• ACTIVITY: Every line containing "source" should be identified and copied from the data below.

DATA SHOWN Start Marker

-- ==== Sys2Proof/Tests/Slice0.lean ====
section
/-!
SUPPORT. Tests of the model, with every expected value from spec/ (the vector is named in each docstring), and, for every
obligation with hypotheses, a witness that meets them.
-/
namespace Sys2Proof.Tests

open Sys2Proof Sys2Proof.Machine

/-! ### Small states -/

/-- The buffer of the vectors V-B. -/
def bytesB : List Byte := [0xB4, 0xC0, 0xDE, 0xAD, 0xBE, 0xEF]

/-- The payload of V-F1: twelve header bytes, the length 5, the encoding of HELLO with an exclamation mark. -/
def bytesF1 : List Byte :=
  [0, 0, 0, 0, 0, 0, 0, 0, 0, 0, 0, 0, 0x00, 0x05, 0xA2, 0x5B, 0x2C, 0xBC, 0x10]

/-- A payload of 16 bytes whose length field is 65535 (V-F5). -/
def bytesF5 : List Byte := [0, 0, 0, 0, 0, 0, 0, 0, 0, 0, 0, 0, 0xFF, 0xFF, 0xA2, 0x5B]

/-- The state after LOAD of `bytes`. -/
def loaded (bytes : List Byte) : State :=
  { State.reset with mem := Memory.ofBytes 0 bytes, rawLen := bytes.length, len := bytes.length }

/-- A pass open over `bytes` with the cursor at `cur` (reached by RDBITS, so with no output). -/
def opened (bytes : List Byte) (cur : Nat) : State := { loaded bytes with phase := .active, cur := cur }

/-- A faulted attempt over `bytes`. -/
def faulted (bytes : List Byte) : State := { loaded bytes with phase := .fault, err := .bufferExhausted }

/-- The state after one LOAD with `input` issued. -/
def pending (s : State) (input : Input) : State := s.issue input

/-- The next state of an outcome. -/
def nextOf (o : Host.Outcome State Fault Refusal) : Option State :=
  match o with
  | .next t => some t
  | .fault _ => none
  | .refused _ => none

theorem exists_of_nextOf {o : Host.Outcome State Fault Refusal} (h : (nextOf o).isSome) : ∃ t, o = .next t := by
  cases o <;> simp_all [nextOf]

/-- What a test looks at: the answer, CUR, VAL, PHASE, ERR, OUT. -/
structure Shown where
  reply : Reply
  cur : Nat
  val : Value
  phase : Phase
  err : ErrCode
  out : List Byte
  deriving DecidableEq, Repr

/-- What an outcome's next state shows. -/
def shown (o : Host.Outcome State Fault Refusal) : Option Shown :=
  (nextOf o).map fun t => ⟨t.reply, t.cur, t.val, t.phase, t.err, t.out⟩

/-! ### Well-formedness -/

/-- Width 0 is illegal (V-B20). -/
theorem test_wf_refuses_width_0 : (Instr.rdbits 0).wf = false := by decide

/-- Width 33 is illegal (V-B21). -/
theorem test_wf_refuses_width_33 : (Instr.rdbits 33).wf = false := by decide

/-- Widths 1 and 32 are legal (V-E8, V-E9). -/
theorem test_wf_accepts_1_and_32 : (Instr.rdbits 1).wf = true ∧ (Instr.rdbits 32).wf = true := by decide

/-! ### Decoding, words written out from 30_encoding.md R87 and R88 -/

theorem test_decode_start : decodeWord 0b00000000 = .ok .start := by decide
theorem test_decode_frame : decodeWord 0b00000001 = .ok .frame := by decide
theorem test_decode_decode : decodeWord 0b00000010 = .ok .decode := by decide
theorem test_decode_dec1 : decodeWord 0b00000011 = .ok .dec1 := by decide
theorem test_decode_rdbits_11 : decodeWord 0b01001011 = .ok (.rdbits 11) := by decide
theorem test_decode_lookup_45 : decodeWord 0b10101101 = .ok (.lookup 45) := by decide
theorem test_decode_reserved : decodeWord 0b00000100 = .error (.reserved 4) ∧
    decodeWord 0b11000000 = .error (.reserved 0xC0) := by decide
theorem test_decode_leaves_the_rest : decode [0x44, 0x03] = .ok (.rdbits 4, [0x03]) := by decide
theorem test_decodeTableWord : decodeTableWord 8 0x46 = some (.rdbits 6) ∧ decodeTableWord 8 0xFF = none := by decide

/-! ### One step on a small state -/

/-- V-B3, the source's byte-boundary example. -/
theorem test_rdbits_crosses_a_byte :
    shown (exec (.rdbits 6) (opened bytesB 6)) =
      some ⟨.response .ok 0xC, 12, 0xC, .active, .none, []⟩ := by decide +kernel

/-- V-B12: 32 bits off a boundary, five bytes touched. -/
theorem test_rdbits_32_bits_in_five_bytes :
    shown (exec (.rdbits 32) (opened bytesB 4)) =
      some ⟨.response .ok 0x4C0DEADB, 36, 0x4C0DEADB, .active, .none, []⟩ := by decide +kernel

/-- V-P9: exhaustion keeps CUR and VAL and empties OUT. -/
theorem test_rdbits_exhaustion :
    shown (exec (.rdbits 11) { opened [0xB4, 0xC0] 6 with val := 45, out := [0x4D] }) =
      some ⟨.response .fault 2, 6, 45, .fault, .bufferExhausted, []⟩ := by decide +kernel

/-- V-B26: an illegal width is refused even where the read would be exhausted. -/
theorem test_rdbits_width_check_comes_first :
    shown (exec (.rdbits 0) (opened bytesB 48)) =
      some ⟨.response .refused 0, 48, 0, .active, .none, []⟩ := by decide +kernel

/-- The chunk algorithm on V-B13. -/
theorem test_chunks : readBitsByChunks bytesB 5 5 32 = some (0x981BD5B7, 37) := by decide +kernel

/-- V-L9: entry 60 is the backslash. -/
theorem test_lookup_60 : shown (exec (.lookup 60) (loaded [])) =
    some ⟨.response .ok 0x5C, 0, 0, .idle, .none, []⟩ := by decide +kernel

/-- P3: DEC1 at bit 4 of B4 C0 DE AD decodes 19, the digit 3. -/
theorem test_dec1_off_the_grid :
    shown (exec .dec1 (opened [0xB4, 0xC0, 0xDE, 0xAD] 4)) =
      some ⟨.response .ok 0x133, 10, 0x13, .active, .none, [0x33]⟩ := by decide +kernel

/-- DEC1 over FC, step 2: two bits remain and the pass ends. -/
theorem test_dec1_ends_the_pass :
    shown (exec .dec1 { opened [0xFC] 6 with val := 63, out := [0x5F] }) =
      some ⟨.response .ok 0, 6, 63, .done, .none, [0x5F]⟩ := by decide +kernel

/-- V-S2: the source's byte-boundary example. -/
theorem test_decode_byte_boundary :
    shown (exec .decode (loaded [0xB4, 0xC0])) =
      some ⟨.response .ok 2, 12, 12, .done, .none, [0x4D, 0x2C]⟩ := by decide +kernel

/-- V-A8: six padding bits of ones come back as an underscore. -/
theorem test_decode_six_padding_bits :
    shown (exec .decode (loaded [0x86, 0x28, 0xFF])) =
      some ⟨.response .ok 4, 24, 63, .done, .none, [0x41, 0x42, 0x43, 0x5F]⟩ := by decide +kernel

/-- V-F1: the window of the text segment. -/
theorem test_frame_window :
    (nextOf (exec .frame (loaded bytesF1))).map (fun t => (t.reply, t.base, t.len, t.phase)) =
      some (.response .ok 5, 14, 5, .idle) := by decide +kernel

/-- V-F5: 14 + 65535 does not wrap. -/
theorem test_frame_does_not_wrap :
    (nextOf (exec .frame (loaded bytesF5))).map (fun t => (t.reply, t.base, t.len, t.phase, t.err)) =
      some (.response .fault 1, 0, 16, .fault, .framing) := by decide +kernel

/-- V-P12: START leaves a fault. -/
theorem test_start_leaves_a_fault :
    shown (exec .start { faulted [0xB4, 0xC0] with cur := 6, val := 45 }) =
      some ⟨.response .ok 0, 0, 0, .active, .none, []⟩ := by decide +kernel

DATA SHOWN End Marker

• EXERCISE OUTPUT:
/-- V-B3, the source's byte-boundary example. -/
/-- V-S2: the source's byte-boundary example. -/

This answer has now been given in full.